Lines to return, exactly: from the line with "let loc : Loc" to the line with "tail := m.tail" in the entries below, both included.

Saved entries

%%

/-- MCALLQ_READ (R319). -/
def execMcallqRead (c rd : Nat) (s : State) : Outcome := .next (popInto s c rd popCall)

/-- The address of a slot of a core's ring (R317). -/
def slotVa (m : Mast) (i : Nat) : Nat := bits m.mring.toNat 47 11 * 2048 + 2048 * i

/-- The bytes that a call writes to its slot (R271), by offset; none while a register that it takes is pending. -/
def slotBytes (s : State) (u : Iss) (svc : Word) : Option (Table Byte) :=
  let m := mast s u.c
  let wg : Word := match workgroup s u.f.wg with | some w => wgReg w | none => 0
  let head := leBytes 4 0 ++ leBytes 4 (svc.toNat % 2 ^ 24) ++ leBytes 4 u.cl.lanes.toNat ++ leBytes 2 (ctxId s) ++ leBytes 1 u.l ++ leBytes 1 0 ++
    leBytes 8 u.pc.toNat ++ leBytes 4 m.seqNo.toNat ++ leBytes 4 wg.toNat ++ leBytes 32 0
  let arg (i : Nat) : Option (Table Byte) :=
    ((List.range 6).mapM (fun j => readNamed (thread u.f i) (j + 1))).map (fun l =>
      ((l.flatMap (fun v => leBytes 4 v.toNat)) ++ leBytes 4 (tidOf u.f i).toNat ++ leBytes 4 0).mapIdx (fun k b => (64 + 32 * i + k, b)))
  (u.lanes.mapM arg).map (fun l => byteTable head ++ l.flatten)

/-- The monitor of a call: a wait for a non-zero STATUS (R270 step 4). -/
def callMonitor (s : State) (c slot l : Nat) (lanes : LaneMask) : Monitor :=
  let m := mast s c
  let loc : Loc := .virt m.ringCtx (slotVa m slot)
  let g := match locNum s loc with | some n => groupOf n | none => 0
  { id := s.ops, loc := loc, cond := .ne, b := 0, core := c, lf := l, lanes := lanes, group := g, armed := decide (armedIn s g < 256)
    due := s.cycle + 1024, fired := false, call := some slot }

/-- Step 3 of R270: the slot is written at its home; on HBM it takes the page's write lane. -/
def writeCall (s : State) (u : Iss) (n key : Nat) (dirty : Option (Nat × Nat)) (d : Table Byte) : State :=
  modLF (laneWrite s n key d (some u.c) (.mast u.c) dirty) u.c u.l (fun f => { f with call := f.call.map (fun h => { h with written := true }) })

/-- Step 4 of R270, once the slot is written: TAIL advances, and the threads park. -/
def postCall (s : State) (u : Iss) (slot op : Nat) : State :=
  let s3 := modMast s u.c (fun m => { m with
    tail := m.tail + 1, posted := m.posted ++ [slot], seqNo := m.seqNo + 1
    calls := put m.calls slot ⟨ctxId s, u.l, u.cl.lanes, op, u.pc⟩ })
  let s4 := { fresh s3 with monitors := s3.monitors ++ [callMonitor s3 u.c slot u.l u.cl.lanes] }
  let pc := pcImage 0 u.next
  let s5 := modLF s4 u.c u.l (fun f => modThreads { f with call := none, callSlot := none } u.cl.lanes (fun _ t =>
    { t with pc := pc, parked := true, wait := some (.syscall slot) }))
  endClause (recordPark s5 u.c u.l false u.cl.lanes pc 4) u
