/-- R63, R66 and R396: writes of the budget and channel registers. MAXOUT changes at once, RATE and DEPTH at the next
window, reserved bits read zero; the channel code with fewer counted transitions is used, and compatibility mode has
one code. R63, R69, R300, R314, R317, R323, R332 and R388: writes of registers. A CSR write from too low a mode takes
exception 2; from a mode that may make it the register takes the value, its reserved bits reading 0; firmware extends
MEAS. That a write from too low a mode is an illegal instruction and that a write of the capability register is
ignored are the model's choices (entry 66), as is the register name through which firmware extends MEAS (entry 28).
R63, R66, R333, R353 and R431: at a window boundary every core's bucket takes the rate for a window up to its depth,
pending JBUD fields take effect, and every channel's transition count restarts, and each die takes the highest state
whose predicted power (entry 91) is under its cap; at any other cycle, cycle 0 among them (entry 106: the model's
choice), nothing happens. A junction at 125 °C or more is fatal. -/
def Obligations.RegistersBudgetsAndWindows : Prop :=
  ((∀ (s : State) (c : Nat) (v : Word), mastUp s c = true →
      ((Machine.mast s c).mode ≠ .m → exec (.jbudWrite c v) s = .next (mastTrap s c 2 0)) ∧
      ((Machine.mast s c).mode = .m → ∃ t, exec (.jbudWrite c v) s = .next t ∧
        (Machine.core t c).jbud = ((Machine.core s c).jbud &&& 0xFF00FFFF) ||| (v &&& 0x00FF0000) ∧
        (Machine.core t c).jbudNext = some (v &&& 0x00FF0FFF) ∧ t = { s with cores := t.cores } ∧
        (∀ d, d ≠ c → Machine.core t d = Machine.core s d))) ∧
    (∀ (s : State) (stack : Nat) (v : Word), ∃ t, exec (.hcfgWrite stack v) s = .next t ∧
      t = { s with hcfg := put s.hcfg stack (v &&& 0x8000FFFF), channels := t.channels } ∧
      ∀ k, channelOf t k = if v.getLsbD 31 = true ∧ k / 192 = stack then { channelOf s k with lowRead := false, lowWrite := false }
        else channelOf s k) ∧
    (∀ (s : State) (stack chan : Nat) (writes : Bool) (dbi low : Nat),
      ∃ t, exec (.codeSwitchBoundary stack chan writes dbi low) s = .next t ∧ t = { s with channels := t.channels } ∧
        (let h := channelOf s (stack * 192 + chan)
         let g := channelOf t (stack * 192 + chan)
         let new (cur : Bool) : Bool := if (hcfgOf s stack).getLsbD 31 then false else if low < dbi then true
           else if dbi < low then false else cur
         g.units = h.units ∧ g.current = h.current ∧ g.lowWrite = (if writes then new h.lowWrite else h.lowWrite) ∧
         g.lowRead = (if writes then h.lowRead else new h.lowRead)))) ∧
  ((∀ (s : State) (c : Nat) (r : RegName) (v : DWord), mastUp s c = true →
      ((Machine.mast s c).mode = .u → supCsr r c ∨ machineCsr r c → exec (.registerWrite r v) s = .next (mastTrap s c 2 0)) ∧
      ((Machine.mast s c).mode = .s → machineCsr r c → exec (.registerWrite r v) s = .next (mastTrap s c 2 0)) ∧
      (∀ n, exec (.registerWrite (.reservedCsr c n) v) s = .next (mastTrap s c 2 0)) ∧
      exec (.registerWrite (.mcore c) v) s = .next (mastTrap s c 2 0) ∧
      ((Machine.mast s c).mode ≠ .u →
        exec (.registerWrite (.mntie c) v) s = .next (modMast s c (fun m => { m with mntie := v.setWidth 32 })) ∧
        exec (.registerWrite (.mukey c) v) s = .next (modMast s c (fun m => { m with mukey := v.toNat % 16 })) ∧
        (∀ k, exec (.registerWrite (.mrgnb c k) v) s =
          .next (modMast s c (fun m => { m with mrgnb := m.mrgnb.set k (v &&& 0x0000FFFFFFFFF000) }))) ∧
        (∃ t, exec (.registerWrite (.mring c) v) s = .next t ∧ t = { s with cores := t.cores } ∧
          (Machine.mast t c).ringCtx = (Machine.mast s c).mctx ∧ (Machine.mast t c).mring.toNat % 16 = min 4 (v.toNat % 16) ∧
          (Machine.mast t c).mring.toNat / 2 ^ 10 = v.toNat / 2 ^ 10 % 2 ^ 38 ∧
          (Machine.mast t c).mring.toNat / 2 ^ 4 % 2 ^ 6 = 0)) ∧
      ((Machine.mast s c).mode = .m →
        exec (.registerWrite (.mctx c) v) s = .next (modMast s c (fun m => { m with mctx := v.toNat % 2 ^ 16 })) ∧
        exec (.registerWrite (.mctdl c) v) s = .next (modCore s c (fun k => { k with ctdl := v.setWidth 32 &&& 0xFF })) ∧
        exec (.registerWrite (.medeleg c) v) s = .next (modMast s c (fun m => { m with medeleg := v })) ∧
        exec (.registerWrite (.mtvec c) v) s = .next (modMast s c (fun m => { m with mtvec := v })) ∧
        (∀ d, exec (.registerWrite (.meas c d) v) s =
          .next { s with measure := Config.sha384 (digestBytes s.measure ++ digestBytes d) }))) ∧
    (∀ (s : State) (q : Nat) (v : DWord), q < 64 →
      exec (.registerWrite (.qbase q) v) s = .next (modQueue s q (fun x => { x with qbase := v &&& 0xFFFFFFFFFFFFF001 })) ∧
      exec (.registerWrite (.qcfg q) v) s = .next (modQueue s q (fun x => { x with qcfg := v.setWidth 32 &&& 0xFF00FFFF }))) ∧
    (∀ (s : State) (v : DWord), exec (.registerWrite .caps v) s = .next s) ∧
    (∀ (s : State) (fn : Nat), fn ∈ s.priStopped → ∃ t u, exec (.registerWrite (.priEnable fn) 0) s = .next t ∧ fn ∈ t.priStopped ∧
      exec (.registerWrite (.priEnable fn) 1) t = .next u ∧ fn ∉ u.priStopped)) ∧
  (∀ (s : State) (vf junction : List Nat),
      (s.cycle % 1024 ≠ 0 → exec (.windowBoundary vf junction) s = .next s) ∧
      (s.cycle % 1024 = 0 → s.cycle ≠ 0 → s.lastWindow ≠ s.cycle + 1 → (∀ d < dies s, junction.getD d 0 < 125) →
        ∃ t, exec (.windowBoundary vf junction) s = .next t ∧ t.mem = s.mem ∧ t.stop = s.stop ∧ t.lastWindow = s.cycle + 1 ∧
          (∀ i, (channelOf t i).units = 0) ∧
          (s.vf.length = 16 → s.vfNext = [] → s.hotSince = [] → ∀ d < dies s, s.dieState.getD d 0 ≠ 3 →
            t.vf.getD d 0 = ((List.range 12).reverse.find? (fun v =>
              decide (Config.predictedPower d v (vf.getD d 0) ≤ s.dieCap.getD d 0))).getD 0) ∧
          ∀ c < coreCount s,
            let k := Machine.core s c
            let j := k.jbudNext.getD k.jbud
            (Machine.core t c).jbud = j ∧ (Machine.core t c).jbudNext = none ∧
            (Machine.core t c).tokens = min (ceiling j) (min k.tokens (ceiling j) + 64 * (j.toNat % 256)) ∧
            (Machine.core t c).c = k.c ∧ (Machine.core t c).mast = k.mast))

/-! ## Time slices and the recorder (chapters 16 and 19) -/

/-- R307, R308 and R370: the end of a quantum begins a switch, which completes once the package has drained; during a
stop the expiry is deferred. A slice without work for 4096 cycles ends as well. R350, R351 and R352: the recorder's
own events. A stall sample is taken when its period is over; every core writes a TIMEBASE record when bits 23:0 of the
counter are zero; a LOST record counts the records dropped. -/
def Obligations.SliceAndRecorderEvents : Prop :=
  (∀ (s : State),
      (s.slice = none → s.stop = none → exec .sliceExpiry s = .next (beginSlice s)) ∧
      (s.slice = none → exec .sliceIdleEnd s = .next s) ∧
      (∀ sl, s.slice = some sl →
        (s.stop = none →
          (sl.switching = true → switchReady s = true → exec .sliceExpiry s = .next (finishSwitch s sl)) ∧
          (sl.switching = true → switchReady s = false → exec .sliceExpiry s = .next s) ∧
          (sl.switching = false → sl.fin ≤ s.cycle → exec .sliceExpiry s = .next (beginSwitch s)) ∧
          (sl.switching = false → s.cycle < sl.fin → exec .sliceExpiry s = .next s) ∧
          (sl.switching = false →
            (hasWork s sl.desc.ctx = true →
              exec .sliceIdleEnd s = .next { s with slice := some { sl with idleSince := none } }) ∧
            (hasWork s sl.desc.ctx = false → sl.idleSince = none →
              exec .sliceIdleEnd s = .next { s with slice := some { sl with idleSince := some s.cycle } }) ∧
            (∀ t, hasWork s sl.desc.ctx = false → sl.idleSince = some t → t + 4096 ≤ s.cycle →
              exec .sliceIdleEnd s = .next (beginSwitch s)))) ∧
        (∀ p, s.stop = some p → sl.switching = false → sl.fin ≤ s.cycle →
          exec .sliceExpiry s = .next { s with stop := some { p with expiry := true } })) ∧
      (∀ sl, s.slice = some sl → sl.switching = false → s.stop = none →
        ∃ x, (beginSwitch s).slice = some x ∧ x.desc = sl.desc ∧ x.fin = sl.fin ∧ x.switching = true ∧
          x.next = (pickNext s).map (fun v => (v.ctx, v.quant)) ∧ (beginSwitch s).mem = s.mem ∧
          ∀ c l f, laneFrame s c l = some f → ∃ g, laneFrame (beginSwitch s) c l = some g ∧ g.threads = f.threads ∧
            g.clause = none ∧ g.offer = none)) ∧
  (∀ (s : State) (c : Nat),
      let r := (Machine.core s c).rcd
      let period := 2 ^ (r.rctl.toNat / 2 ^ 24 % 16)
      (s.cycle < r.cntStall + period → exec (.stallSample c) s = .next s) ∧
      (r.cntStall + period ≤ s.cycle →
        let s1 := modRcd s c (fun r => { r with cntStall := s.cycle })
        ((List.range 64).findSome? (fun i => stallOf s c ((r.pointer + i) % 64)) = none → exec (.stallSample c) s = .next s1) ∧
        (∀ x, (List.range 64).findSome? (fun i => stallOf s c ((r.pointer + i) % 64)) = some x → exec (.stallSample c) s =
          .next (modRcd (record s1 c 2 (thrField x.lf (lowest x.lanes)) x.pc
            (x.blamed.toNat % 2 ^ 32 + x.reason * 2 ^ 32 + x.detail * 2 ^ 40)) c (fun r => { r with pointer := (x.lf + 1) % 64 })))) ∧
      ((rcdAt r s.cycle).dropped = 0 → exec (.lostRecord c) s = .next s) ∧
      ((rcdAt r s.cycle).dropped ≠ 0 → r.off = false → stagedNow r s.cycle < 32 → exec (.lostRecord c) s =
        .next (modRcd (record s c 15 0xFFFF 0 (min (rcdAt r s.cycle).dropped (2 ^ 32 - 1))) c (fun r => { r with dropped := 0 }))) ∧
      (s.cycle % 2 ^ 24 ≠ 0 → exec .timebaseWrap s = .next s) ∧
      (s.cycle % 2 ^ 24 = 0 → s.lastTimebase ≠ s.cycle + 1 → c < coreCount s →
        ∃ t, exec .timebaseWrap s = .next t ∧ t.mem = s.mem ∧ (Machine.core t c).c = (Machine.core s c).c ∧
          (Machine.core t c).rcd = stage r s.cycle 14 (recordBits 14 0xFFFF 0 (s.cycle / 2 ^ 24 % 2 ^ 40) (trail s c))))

%%

### EXERCISE ANSWER
  let loc : Loc := .virt m.ringCtx (slotVa m slot)
  let g := match locNum s loc with | some n => groupOf n | none => 0
  { id := s.ops, loc := loc, cond := .ne, b := 0, core := c, lf := l, lanes := lanes, group := g, armed := decide (armedIn s g < 256)
    due := s.cycle + 1024, fired := false, call := some slot }

/-- Step 3 of R270: the slot is written at its home; on HBM it takes the page's write lane. -/
def writeCall (s : State) (u : Iss) (n key : Nat) (dirty : Option (Nat × Nat)) (d : Table Byte) : State :=
  modLF (laneWrite s n key d (some u.c) (.mast u.c) dirty) u.c u.l (fun f => { f with call := f.call.map (fun h => { h with written := true }) })

/-- Step 4 of R270, once the slot is written: TAIL advances, and the threads park. -/
def postCall (s : State) (u : Iss) (slot op : Nat) : State :=
  let s3 := modMast s u.c (fun m => { m with
    tail := m.tail + 1, posted := m.posted ++ [slot], seqNo := m.seqNo + 1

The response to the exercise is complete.